Another obstacle is the inability to isolate production from monitoring traffic. In a virtual environment, there are compute costs and possibly input/output (I/O) tradeoffs to consider when making copies of the VM’s network traffic. In a physical, networking world, packet forwarding is usually done by hardware application-specific integrated circuits (ASICs), and it is possible to prioritize production traffic over monitoring traffic. In an NFV network, capturing and processing monitored traffic requires a central processing unit (CPU), memory, and network resources on your production NFVs, which can have an impact on their performance.
Bottom line: Most of the traffic in an NFV network will be invisible using traditional monitoring strategies.
Risk #2: New security risks and a security information explosion
NFV creates several new security challenges. According to a technical paper from Alcatel Lucent, there are four major NFV-specific security issues operators must be aware of:
- The introduction of new software components that did not exist in the traditional network model: The hypervisor and various management/orchestration elements, which creates a “longer chain of trust.”
- Reduced isolation: In NFV, almost all network elements are capable of communicating directly with each other, at least at the physical level (as opposed to traditional networks, in which different network segments were often physically separated and unable to communicate).
- Sharing of risk between multiple unrelated components due to resource pooling: An attack on a certain virtual network function (VNF) might affect other VNFs running on the same VM or physical server.
- The issue of “key escrow”: How to effectively share keys and security credentials between hosted network functions in ways that will preclude access by attackers.
In addition, NFV environments are characterized by additional complexity—systems are recursive, built up of complex services on top of elementary ones. There are three layers that need to be secured:
- The physical layer including compute, storage, and networking, as well as management systems, such as lifecycle, orchestration, and application program interface (API) access.
- Virtualized network zones defined by virtual firewalls or other network segmentation functions.
- Carrier application security: Virtualized functions used by applications, such as evolved packet core, software-defined networking controller (SDNC), and home subscriber service (HSS), are placed in the established security zones. Their security is assured by a combination of native application security controls and those provided at the network zone layer. Additional security is provided by the physical/platform layer.
With this three-dimensional complexity, even if all components are properly secured, there is far too much information to rely on manual processing, and operators of NFV implementations will have to rely on centralized, automated security processes to ensure security is correctly applied across the entire network. Acquiring monitoring data for analysis by security tools is also a challenge. Special purpose security tools provide a valuable service in checking for virtual data center threats that could be hiding within the virtual data center.

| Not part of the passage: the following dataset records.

-- ==== Sys2Proof/Laws/Ops.lean ====
section
/-! SUPPORT. What each shared operation can do, said once: the wait step, the abort, the delay phases, and SEQ's turn. -/

namespace Sys2Proof.Machine

/-- The state after one more poll of the wait that did not succeed. -/
def State.polled (s : State) : State := { s.pread .status with work.polls := s.work.polls + 1 }

/-- A poll of a wait succeeds, or spins (`BASELINE`), or fails the wait, or leaves it with polls left (41_i2c R140). -/
theorem State.waitStep_cases {w : Wait} {n : Phase} {s : State} (h : s.phase = w.phase) :
    (w.holds s.preadValue = true ∧ s.waitStep w n = (s.pread .status).goto n) ∨
    (w.holds s.preadValue = false ∧ s.cfg.mode = .baseline ∧ s.waitStep w n = s.pread .status) ∨
    (w.holds s.preadValue = false ∧ s.cfg.mode = .bounded ∧ s.work.polls + 1 = s.cfg.pollLimit ∧
      s.waitStep w n = s.polled.waitFail w) ∨
    (w.holds s.preadValue = false ∧ s.cfg.mode = .bounded ∧ s.work.polls + 1 ≠ s.cfg.pollLimit ∧
      s.waitStep w n = s.polled) := by
  have stay : ∀ u : State, u.phase = w.phase → u.goto w.phase = u := by
    intro u hu
    unfold State.goto
    rw [← hu]; simp
  unfold State.waitStep
  cases hv : w.holds s.preadValue <;> cases hm : s.cfg.mode <;> simp only [Bool.false_eq_true, if_false, if_true]
  · split
    · exact .inr (.inr (.inl ⟨trivial, trivial, ‹_›, rfl⟩))
    · refine .inr (.inr (.inr ⟨trivial, trivial, ‹_›, ?_⟩))
      rw [stay]
      · rfl
      · simp [h]
  · refine .inr (.inl ⟨trivial, trivial, ?_⟩)
    rw [stay]; simp [h]
  · exact .inl ⟨trivial, trivial⟩
  · exact .inl ⟨trivial, trivial⟩

/-- The end of a delay: the command completes, or the caller goes on (40_clock R123). -/
theorem State.delayReturn_cases (s : State) :
    (s.work.ret = .done ∧ s.delayReturn = s.complete 0) ∨ (∃ p, s.work.ret = .back p ∧ s.delayReturn = s.goto p) := by
  unfold State.delayReturn
  cases h : s.work.ret with
  | done => exact .inl ⟨rfl, rfl⟩
  | back p => exact .inr ⟨p, rfl, rfl⟩

/-- SEQ's turn: it passes after SEQ's own fault or in `IDLE`; else it decodes, or makes a step of the command in `C_OP`. -/
theorem State.seqStep_cases {s : State} {r : Result} (h : s.seqStep = r) :
    (s.seqFaulted = true ∧ r = .next s) ∨
    (s.seqFaulted = false ∧ s.phase = .idle ∧ r = .next s) ∨
    (s.seqFaulted = false ∧ s.phase = .decode ∧ r = s.decodeStep) ∨
    (s.seqFaulted = false ∧ s.phase ≠ .idle ∧ s.phase ≠ .decode ∧ r = s.phaseStep) := by
  unfold State.seqStep at h
  split at h
  · exact .inl ⟨‹_›, h.symm⟩
  · have nf : s.seqFaulted = false := by simpa using ‹¬s.seqFaulted = true›
    split at h
    · exact .inr (.inl ⟨nf, ‹_›, h.symm⟩)
    · exact .inr (.inr (.inl ⟨nf, ‹_›, h.symm⟩))
    · exact .inr (.inr (.inr ⟨nf, by assumption, by assumption, h.symm⟩))

/-- The abort's poll ends at `STOPF` or at the last poll, else it polls on; the error is as it was (41_i2c R142). -/
theorem State.abortPoll_cases (s : State) :
    (StatusWord.stopf s.preadValue = true ∧ s.abortPoll = { s.pread .status with phase := .i2AbClear }) ∨
    (StatusWord.stopf s.preadValue = false ∧ s.work.polls + 1 = s.cfg.pollLimit ∧
      s.abortPoll = { s.polled with phase := .i2AbClear }) ∨
    (StatusWord.stopf s.preadValue = false ∧ s.work.polls + 1 ≠ s.cfg.pollLimit ∧
      s.abortPoll = { s.polled with phase := .i2AbPoll }) := by
  unfold State.abortPoll
  cases StatusWord.stopf s.preadValue
  · by_cases h : s.work.polls + 1 = s.cfg.pollLimit
    · exact .inr (.inl ⟨rfl, h, by simp only [h, if_true]; simp [State.polled, h]⟩)
    · exact .inr (.inr ⟨rfl, h, by simp [h, State.polled]⟩)
  · exact .inl ⟨rfl, by simp⟩

/-- The entry of `DELAY_US` returns at once or clears the flag and waits (40_clock R123). -/
theorem State.duEntry_cases (s : State) :
    (s.work.drem = 0 ∧ s.duEntry = s.delayReturn) ∨ (s.work.drem ≠ 0 ∧ s.duEntry = { s.uifClear with phase := .duWait }) := by
  unfold State.duEntry; split
  · exact .inl ⟨‹_›, rfl⟩
  · exact .inr ⟨‹_›, rfl⟩

/-- The wait of `DELAY_US` fires when the flag is set, else it holds (40_clock R123). -/
theorem State.duWait_cases (s : State) :
    (s.clk.uif = true ∧ s.duWait = { s.emit .uifRd with phase := .duClear }) ∨ (s.clk.uif = false ∧ s.duWait = s) := by
  unfold State.duWait; split
  · exact .inl ⟨‹_›, rfl⟩
  · exact .inr ⟨by simpa using ‹¬s.clk.uif = true›, rfl⟩

/-- The clear of `DELAY_US` counts the wait; the last one returns (40_clock R123). -/
theorem State.duClear_cases (s : State) :
    (s.work.drem - 1 = 0 ∧ s.duClear = State.delayReturn { s.uifClear with work.drem := s.work.drem - 1 }) ∨
    (s.work.drem - 1 ≠ 0 ∧ s.duClear = { s.uifClear with work.drem := s.work.drem - 1, phase := .duWait }) := by
  unfold State.duClear; split
  · exact .inl ⟨‹_›, rfl⟩
  · exact .inr ⟨‹_›, rfl⟩

/-- The arming of `DELAY_MS` returns when nothing is left, else it arms and waits (40_clock R125). -/
theorem State.dmArm_cases (s : State) :
    (s.work.mrem = 0 ∧ s.dmArm = s.delayReturn) ∨ (s.work.mrem ≠ 0 ∧ s.dmArm = { s.mstArm with phase := .dmWait }) := by
  unfold State.dmArm; split
  · exact .inl ⟨‹_›, rfl⟩
  · exact .inr ⟨‹_›, rfl⟩

/-- The wait of `DELAY_MS` fires when the timer is done, else it holds (40_clock R125). -/
theorem State.dmWait_cases (s : State) :
    (s.mst.done = true ∧ s.dmWait = { s.emit .msDoneRd with work.mrem := s.work.mrem - 1, phase := .dmArm }) ∨
    (s.mst.done = false ∧ s.dmWait = s) := by
  unfold State.dmWait; split
  · exact .inl ⟨‹_›, rfl⟩
  · exact .inr ⟨by simpa using ‹¬s.mst.done = true›, rfl⟩

/-- A fetch that answers a next state read an admitted byte (41_i2c R147, 20_memory R69). -/
theorem State.txFetch_next {buf : Word} {s t : State} (h : s.txFetch buf = .next t) :
    s.admitted (bufferAddress buf s.work.idx) = true ∧
    t = { s.memRead (bufferAddress buf s.work.idx) with
            work.byte := s.memByte (bufferAddress buf s.work.idx), phase := .i2TxWrite } := by
  unfold State.txFetch at h; split at h
  · exact ⟨‹_›, (Host.Outcome.next.inj h).symm⟩
  · cases h

/-- A store that answers a next state wrote an admitted byte (41_i2c R150, 20_memory R69). -/
theorem State.rxStore_next {count : Byte} {buf : Word} {s t : State} (h : s.rxStore count buf = .next t) :
    s.admitted (bufferAddress buf s.work.idx) = true ∧
    t = State.goto (if s.work.idx + 1 < count.setWidth 9 then .i2RxPoll else .i2StopfPoll)
      { s.memWrite (bufferAddress buf s.work.idx) s.work.byte with work.idx := s.work.idx + 1 } := by
  unfold State.rxStore at h; split at h
  · exact ⟨‹_›, (Host.Outcome.next.inj h).symm⟩
  · cases h

/-- What HOST's issue can do (60_exceptions R224). -/
theorem State.issue_cases (d : Desc) (s : State) :
    (s.phase = .idle ∧ s.issue d = (s.emit (.issue d)).latch d) ∨ (s.phase ≠ .idle ∧ s.issue d = s.raise (.reentrant d)) := by
  unfold State.issue State.busy
  by_cases h : s.phase = .idle <;> simp [h]

/-- A HOST read that answers a next state returned a value or raised `UNWRITTEN_READ` (60_exceptions R226). -/
theorem State.hostRead_next {r : Nat} {s t : State} (h : s.hostRead r = .next t) :
    r ≤ 5 ∧ ((∃ v, s.hostRegister r = some v ∧ t = { s with hostData := v }) ∨
      (s.hostRegister r = none ∧ t = s.raise (.unwrittenRead r))) := by
  unfold State.hostRead at h
  split at h
  · cases h
  · refine ⟨by omega, ?_⟩
    split at h
    · exact .inl ⟨_, ‹_›, (Host.Outcome.next.inj h).symm⟩
    · exact .inr ⟨‹_›, (Host.Outcome.next.inj h).symm⟩

/-- A HOST store that answers a next state happened while SEQ was idle (60_exceptions R224). -/
theorem State.hostStore_next {a : Word} {v : Byte} {s t : State} (h : s.hostStore a v = .next t) :
    s.phase = .idle ∧ t = { s with mem := Memory.write s.mem a.toNat v } := by
  unfold State.hostStore State.busy at h
  split at h
  · cases h
  · exact ⟨by simpa using ‹¬(s.phase != Phase.idle) = true›, (Host.Outcome.next.inj h).symm⟩

/-- Everything a move that answers a next state can be: SEQ's step, a tick, an expiry, an issue, a read, a store, or a turn that
passes (00_scope R6). -/
theorem State.act_next {m : Move} {s t : State} (h : s.act m = .next t) :
    (m = .seq ∧ s.seqStep = .next t) ∨
    (m = .tick ∧ s.clk.run = true ∧ t = s.tick) ∨
    (m = .msExpire ∧ s.mst.armed = true ∧ t = s.msExpire) ∨
    (∃ d, m = .hostIssue d ∧ s.hostFaulted = false ∧ t = s.issue d) ∨
    (∃ r, m = .hostRead r ∧ s.hostFaulted = false ∧ s.hostRead r = .next t) ∨
    (∃ a v, m = .hostStore a v ∧ s.hostFaulted = false ∧ s.hostStore a v = .next t) ∨
    (m ≠ .seq ∧ t = s) := by
  have host : ∀ act : State → Result, s.hostStep act = .next t → (s.hostFaulted = false ∧ act s = .next t) ∨ t = s := by
    intro act e
    unfold State.hostStep at e
    split at e
    · exact .inr (Host.Outcome.next.inj e).symm
    · exact .inl ⟨by simpa using ‹¬s.hostFaulted = true›, e⟩
  cases m with
  | seq => exact .inl ⟨rfl, h⟩
  | tick =>
      simp only [State.act, Host.Outcome.next.injEq] at h
      split at h
      · exact .inr (.inl ⟨rfl, ‹_›, h.symm⟩)
      · exact .inr (.inr (.inr (.inr (.inr (.inr ⟨by simp, h.symm⟩)))))
  | msExpire =>
      simp only [State.act, Host.Outcome.next.injEq] at h
      split at h
      · exact .inr (.inr (.inl ⟨rfl, ‹_›, h.symm⟩))
      · exact .inr (.inr (.inr (.inr (.inr (.inr ⟨by simp, h.symm⟩)))))
  | hostIssue d =>
      rcases host (fun u => .next (u.issue d)) h with ⟨f, e⟩ | e
      · exact .inr (.inr (.inr (.inl ⟨d, rfl, f, (Host.Outcome.next.inj e).symm⟩)))
      · exact .inr (.inr (.inr (.inr (.inr (.inr ⟨by simp, e⟩)))))
  | hostRead r =>
      rcases host _ h with ⟨f, e⟩ | e
      · exact .inr (.inr (.inr (.inr (.inl ⟨r, rfl, f, e⟩))))
      · exact .inr (.inr (.inr (.inr (.inr (.inr ⟨by simp, e⟩)))))
  | hostWrite r v =>
      rcases host _ h with ⟨_, e⟩ | e
      · unfold State.hostWrite at e; split at e <;> cases e
      · exact .inr (.inr (.inr (.inr (.inr (.inr ⟨by simp, e⟩)))))
  | hostReadCmd =>
      rcases host (fun _ => .refused .hostCommandPortWriteOnly) h with ⟨_, e⟩ | e
      · cases e
      · exact .inr (.inr (.inr (.inr (.inr (.inr ⟨by simp, e⟩)))))
  | hostStore a v =>
      rcases host _ h with ⟨f, e⟩ | e
      · exact .inr (.inr (.inr (.inr (.inr (.inl ⟨a, v, rfl, f, e⟩)))))
      · exact .inr (.inr (.inr (.inr (.inr (.inr ⟨by simp, e⟩)))))

/-- A step of the machine is one agent's move, made in the state whose next move is taken. -/
theorem State.machineStep_eq (s : State) : s.machineStep = s.dropMove.act s.move := rfl

end Sys2Proof.Machine
end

Bottom line: NFV architecture exposes an organization to several new security issues that need to be addressed. NFV is inarguably more complex than a traditional networking model and introduces additional software layers that increase the likelihood of bugs and security breaches. This makes it more difficult to enforce and monitor security policies in an NFV environment.
Risk #3: Performance bottlenecks—the vSwitch and hardware layers
NFV has evolved. While at the outset there were major performance issues at the physical host and VM level and in the communication between host and guest operating systems, these concerns have largely been alleviated. But there are still performance challenges centered on two areas.
The first is the Virtual Switch (vSwitch). In NFV, the vSwitch is a “train station” at which all packets must stop, whether they are “north-south” packets traveling into and outside the physical host, or “east–west” packets flowing between VMs and network services. The vSwitch is an obvious bottleneck, and its performance can be affected by the type of traffic flowing through the network—streaming video and audio, bi-direction video and audio, and browser traffic, are dramatically different in their networking behavior. There are efforts in the industry, such as the VSperf Project run as part of the open platform network function virtualization (OPNFV) consortium, to benchmark VSwitch performance in different scenarios.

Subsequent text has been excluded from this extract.